Another detail of the type. In the first Fitzcarraldo books the numerals were all cap-height, but at some point a set of non-lining numerals was added. (Non-lining numerals may rise above or fall below the lowercase x-height of a character set: they then sit more comfortably in text than cap-height numerals do.)
In the McCarthy ‘classics’ edition, the page numbers have non-lining forms but within the text itself, cap-height numerals are used. I suppose that the basis pages for the classics were given non-lining forms for the page numbers, and that, when the text was flowed in for this particular book, no-one thought to check what was going on with its numerals.

Similarly, one could also discuss the lack of small (x-height) capitals in the Fitzcarraldo type.
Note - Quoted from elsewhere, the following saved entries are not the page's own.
/-- The registers of a group. -/
def group (r n : Nat) : List Nat := (upto n).map (r + ·)

/-- What an Xlgfx instruction shares (R155): its checks, the check of its `vtype`, a check at issue, and its elements.
`reads` are the registers its elements read, `writes` its destination group. -/
def gfxRun (ok vt : Bool) (writes reads : List Nat) (vm : BitVec 1) (issue : State → Except Trap Unit)
    (body : Nat → State → ElemOut) (s : State) : Res :=
  vguard false ok writes reads s (
    if !vt then illegal s
    else
      match issue s with
      | .error t => takeTrap t s
      | .ok _ =>
        let w := s.sew
        vrun vm reads (fun i => reads.map (fun r => needElem w r i)) body s)

/-- The `vtype` is FP32 at e32. -/
def State.isF32 (s : State) : Bool := s.fmtCode = 2 && s.sew = 32
/-- The `vtype` is INT at a width. -/
def State.isInt (s : State) (w : Nat) : Bool := s.fmtCode = 0 && s.sew = w

/-! ### Texture sampling (R158, R159) -/

/-- A texture descriptor. -/
structure TexDesc where
  base   : Word
  w      : Nat
  h      : Nat
  half   : Bool
  levels : Nat
  mu     : Nat
  mv     : Nat
  linear : Bool

/-- The fields of the 32 bytes, or none where one is outside its limits (R158). -/
def TexDesc.ofWords (l : List Word) : Option TexDesc :=
  let a := l[0]?.getD 0
  let b := l[1]?.getD 0
  let w := (bits b 0 16).toNat
  let h := (bits b 16 16).toNat
  let fmt := (bits b 32 8).toNat
  let lv := (bits b 40 8).toNat
  let mu := (bits b 48 2).toNat
  let mv := (bits b 50 2).toNat
  if bits a 0 6 = 0 && 1 ≤ w && w ≤ 16384 && 1 ≤ h && h ≤ 16384 && fmt ≤ 1 && 1 ≤ lv && lv ≤ 15 && mu ≤ 2 && mv ≤ 2 &&
      bits b 52 4 = 0 && bits b 57 7 = 0 && l[2]?.getD 0 = 0 && l[3]?.getD 0 = 0
  then some ⟨a, w, h, fmt = 1, lv, mu, mv, bit b 56⟩ else none

/-- The texel size, and the size and the row pitch of a level. -/
def TexDesc.tb (d : TexDesc) : Nat := if d.half then 8 else 4
def TexDesc.wl (d : TexDesc) (l : Nat) : Nat := max 1 (d.w / 2 ^ l)
def TexDesc.hl (d : TexDesc) (l : Nat) : Nat := max 1 (d.h / 2 ^ l)
def TexDesc.pitch (d : TexDesc) (l : Nat) : Nat := ceilDiv (d.wl l * d.tb) 64 * 64
/-- Where a texel of a level lies. -/
def TexDesc.texel (d : TexDesc) (l x y : Nat) : Word :=
  d.base + BitVec.ofNat 64 (((upto l).map (fun m => d.pitch m * d.hl m)).foldl (· + ·) 0 + y * d.pitch l + x * d.tb)

/-- Address modes: wrap, clamp, mirror. -/
def texAddr (mode : Nat) (i : Int) (n : Nat) : Nat :=
  match mode with
  | 0 => (i % (n : Int)).toNat
  | 1 => (min (max i 0) ((n : Int) - 1)).toNat
  | _ =>
    let m := (i % (2 * n : Int)).toNat
    if m < n then m else 2 * n - 1 - m

/-- The weighted texels of a sample: weights of 65,536 in all, absent texels left out. -/
def TexDesc.footprint (d : TexDesc) (l : Nat) (u v : Rat) : List (Nat × Nat × Nat) :=
  let W := d.wl l
  let H := d.hl l
  if !d.linear then [(65536, texAddr d.mu (u * W).floor W, texAddr d.mv (v * H).floor H)]
  else
    let X := (u * W * 256).floor - 128
    let Y := (v * H * 256).floor - 128
    let i0 := X / 256
    let j0 := Y / 256
    let fu := (X - 256 * i0).toNat
    let fv := (Y - 256 * j0).toNat
    let x0 := texAddr d.mu i0 W
    let x1 := texAddr d.mu (i0 + 1) W
    let y0 := texAddr d.mv j0 H
    let y1 := texAddr d.mv (j0 + 1) H
    [((256 - fu) * (256 - fv), x0, y0), (fu * (256 - fv), x1, y0), ((256 - fu) * fv, x0, y1), (fu * fv, x1, y1)].filter
      (fun t => t.1 ≠ 0)

/-- Channel c of a texel's words. -/
def TexDesc.channel (d : TexDesc) (t : List Nat) (c : Nat) : FVal :=
  if d.half then fp16.decode ((t[c / 2]?.getD 0) / 2 ^ (16 * (c % 2)) % 2 ^ 16)
  else .fin false ((t[0]?.getD 0) / 2 ^ (8 * c) % 256 : Nat)

/-- A channel of the result from the weighted texels. -/
def TexDesc.result (d : TexDesc) (l : List (Nat × List Nat)) (c : Nat) : Nat :=
  let sum := exactSum 0 (l.map (fun t => FVal.mul (.fin false (t.1 : Rat)) (d.channel t.2 c)))
  rneBits (FVal.mul sum (.fin false (if d.half then 1 / 65536 else 1 / (65536 * 255))))

/-- The texels of a footprint, read in its order. -/
def State.texels (s : State) (d : TexDesc) (l : Nat) : List (Nat × Nat × Nat) → Except Trap (List (Nat × List Nat))
  | [] => .ok []
  | (w, x, y) :: r =>
    match s.words32 (d.texel l x y) (d.tb / 4) with
    | .error t => .error t
    | .ok t =>
      match s.texels d l r with
      | .error t => .error t
      | .ok ts => .ok ((w, t) :: ts)

/-- One sample: R, G, B, A, and the addresses read. -/
def State.sample (s : State) (d : TexDesc) (u v lod : FVal) : Except Trap (List Nat × List Word) :=
  if !(u.finite && v.finite && lod.finite) then .ok ([0, 0, 0, 0], [])
  else
    let l := (min (max (lod.toRat + 1 / 2).floor 0) ((d.levels : Int) - 1)).toNat
    let f := d.footprint l u.toRat v.toRat
    match s.texels d l f with
    | .error t => .error t
    | .ok ts => .ok ((upto 4).map (d.result ts), f.map (fun t => d.texel l t.2.1 t.2.2))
These could be used within text for acronyms, in post-codes and other such combinations of characters. These need to be specially made – capitals that are simply reduced to x-height heights look too thin.

The French models




All-in-all, and certainly by comparison with its French models, whose design is self-effacing, without pretence, and looser, the Fitzcarraldo books, and especially their covers and title pages, look stiff and tight-lipped. (The upper- and lowercase style on the covers and title-pages of the paperback editions works better.) The moral must be that they still do order these things better in France.
I have memories from the late 1960s of Mary McCarthy’s quite frequent appearances on British television, appearing on an upmarket quiz show, in which a panel of writers were read a passage from a book and were invited to name the writer. I remember especially her smile, appearing while she made to-the-point criticisms, sometimes devastatingly. Looking on Youtube, one can find an excerpt from a panel discussion on the question ‘Do repressive systems produce greater literature?’ in which McCarthy and Joseph Brodsky contest this notion with George Steiner; in the chair is the writer Al Alvarez. This is from 1982, broadcast on Channel 4 in its early, experimental days. McCarthy’s smile is well captured.